The doctor tells another story about when he was riding Sonny in the Rincon Mountains, east of Tucson, when a huge storm came up. “We’re in terrible rocks and I can’t see where I’m going. The weather is horrible. It’s just a very, very dangerous situation. I’m trying to pick my way through these rocks, but I don’t know where I’m going. I just sort of hear this thing — let go.” Hamilton and Sonny kept going a little farther, but the horse was struggling and slipping. Hamilton heard the words again, “Let go.” He took the reins, knotted them and hung them over Sonny’s neck. “I let go, and Sonny starts moving. Don’t ask me how. I don’t understand it . . . . He picks his way around the rocks. We’re going through this storm and we can’t see anything. About an hour later I hear this ‘clump, clump, clump, clump’ and I realize we’re on the wooden bridge that’s 30 yards from the parking lot and that he has gotten me all the way down this mountain just because I was willing to let go and let him use his sense of direction and smell and orientation and get us to where we had to go.”

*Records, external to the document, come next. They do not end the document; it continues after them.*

-- ==== Sys2Proof/Machine/State.lean ====
section
/-! DEFINITION. The state of the engine (10_state.md R29), its inputs, its events and the reset state (R37). -/

namespace Sys2Proof.Machine

/-- The cause held with `halted` (10_state.md R25). -/
inductive HaltCause where
  /-- The fetch at this PC found a byte out of bounds (60_exceptions.md R202). -/
  | fetchOutOfBounds (pc : Addr)
  deriving DecidableEq, Repr

/-- One record of `errlog` (10_state.md R25; 60_exceptions.md R201). -/
structure ErrRecord where
  addr : Addr
  opcode : Word
  deriving DecidableEq, Repr

/-- The two fields of a Timer that change (60_exceptions.md R211): its count and its accumulated delta. -/
structure Timer where
  value : Nat
  acc : Nat
  deriving DecidableEq, Repr

/-- What the environment does to the engine at an instruction boundary (10_state.md R30 to R35). -/
inductive Event where
  /-- An instruction tick with the key snapshot and the random byte of that step (R30, R31, R32; 30_encoding.md R71). -/
  | instrTick (keys : Word) (rnd : Byte)
  /-- A delay tick (R30; 60_exceptions.md R212). -/
  | delayTick
  /-- `Tick` of the instruction Timer; if it fires, one instruction step follows at once (60_exceptions.md R213, R214). -/
  | tickInstrTimer (delta : Nat) (keys : Word) (rnd : Byte)
  /-- `Tick` of the delay Timer (60_exceptions.md R213). -/
  | tickDelayTimer (delta : Nat)
  /-- One driver iteration: both Timers are fed the same delta, in the order TICK_ORDER gives (60_exceptions.md R214). -/
  | driver (delta : Nat) (keys : Word) (rnd : Byte)
  /-- The renderer reads the display (R33). -/
  | dispRead
  /-- The host ends the delivery of ticks (R35). -/
  | stop
  /-- Reset with the loader's font and program images; `none` is an unreadable image (R34; 60_exceptions.md R203;
  70_reset_and_hazards.md R230, R231). -/
  | reset (font prog : Option (List Byte))
  deriving DecidableEq, Repr

/-- Why the machine stops with a fault. -/
inductive Fault where
  /-- LoadFailure (60_exceptions.md R203): an image the loader should supply is unreadable and no engine is
  constructed. Raised by `State.construct` and by the reset event only. It is the spec's own event, so it is safe;
  no instruction raises it. -/
  | loadFailure
  deriving DecidableEq, Repr

/-- Why an instruction has no meaning. -/
inductive Refusal where
  /-- Raised by `exec` for an instruction without a meaning. No arm raises it: every instruction is modelled. Safe. -/
  | notModelled (mnemonic : String)
  deriving DecidableEq, Repr

/-- Memory: the bytes that differ from `Config.blankByte`, by rising address (log entry 6). -/
abbrev Memory := List Host.Cell

/-- The canonical form of memory: addresses strictly rising, no entry equal to what an unlisted address reads as, and
every address inside MEM_SIZE (10_state.md R27). -/
abbrev Memory.wf (size : Nat) (m : Memory) : Prop :=
  (m.map Prod.fst).Pairwise (· < ·) ∧ ∀ c ∈ m, c.2 ≠ Config.blankByte ∧ c.1 < size

/-- The pixels, a list of rows from row 0, each a list of columns from column 0; true is on (10_state.md R23). -/
abbrev Grid := List (List Bool)

/-- The grid is DISP_H rows of DISP_W pixels (10_state.md R23). -/
abbrev Grid.wf (w h : Nat) (g : Grid) : Prop := g.length = h ∧ ∀ row ∈ g, row.length = w

/-- Every pixel off. -/
def Grid.blank (w h : Nat) : Grid := List.replicate h (List.replicate w false)

/-- The state: the complete state vector of 10_state.md R29, the Timer dividers of R28, the configuration, and the
environment's inputs. Plain data only. -/
structure State where
  /-- The configuration (00_scope.md R5); no step changes it (log entry 1). -/
  cfg : Config
  /-- V0..VF (R10). -/
  v : Vector Byte 16
  /-- I (R15). -/
  i : Addr
  /-- PC (R16). -/
  pc : Addr
  /-- The stack; the last element is the top (R18). -/
  stack : List Addr
  /-- Memory (R27). -/
  mem : Memory
  /-- The display (R23). -/
  px : Grid
  /-- DT, the delay Timer's value (R21). -/
  dt : Byte
  /-- ST (R22). -/
  st : Byte
  /-- disp_changed (R24). -/
  dispChanged : Bool
  /-- halted, with its cause (R25). -/
  halted : Option HaltCause
  /-- errlog (R25). -/
  errlog : List ErrRecord
  /-- The instruction Timer (R28; 60_exceptions.md R211). -/
  iclk : Timer
  /-- The delay Timer's accumulated delta; its value is DT (R28; 60_exceptions.md R211). -/
  dtAcc : Nat
  /-- Input: the key snapshot of this instruction step (R31). -/
  keys : Word
  /-- Input: the random byte of this instruction step (R32). -/
  rnd : Byte
  /-- Input: what the environment does next, first to come first (R30, R33, R34, R35). -/
  events : List Event
  /-- Input: the host has ended the delivery of ticks (R35). -/
  stopped : Bool
  /-- The model's own counter of free input draws (log entries 9, 10). -/
  freeDraws : Nat
  deriving DecidableEq, Repr

/-- The state after reset with nothing loaded, for a configuration (10_state.md R37). The instruction Timer's value is
unspecified there (DESIGN CHOICE 0, log entry 7); the input fields are the model's own (DESIGN CHOICE, log entry 8). -/
def State.resetWith (c : Config) : State where
  cfg := c
  v := Vector.replicate 16 0
  i := 0
  pc := c.progBase
  stack := []
  mem := []
  px := Grid.blank c.dispW c.dispH
  dt := c.dtReset
  st := 0
  dispChanged := false
  halted := none
  errlog := []
  iclk := ⟨0, 0⟩
  dtAcc := 0
  keys := 0
  rnd := 0
  events := []
  stopped := false
  freeDraws := 0

/-- The state after reset of the machine with the canonical parameters (DESIGN CHOICE, log entry 2), empty images. -/
def State.reset : State := State.resetWith Config.canonical

/-- The outcome of an operation that may stop. -/
abbrev Out := Host.Outcome State Fault Refusal

end Sys2Proof.Machine
end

Practicing peace in difficult times
We live in turbulent times. The evening news, widening political divisions, jobs, financial worries, health concerns and our relationships are just some of the many things that can distract us, disorient us or cause us to be anxious, stressed out and angry. During this season, these frustrations that threaten our sense of peace can be amplified. Practicing peace, ironically, becomes more challenging during this time of year when Christians are called to reflect on the coming of the Prince of Peace. It does us well to remember the passage in Luke where the angels and the heavenly assembly sing, “Glory to God in heaven, and on earth peace among those whom he favors” (2:14).
Through the lessons Hamilton has learned, we see that horses, for one, have something to teach us about how to practice peace and work for change. This desire for change on a personal level is also present in the hymn “Let There Be Peace on Earth” with its call to “let it begin with me.” As this season of Advent comes to an end, let us practice peace by taking a deep breath, paying attention and letting go.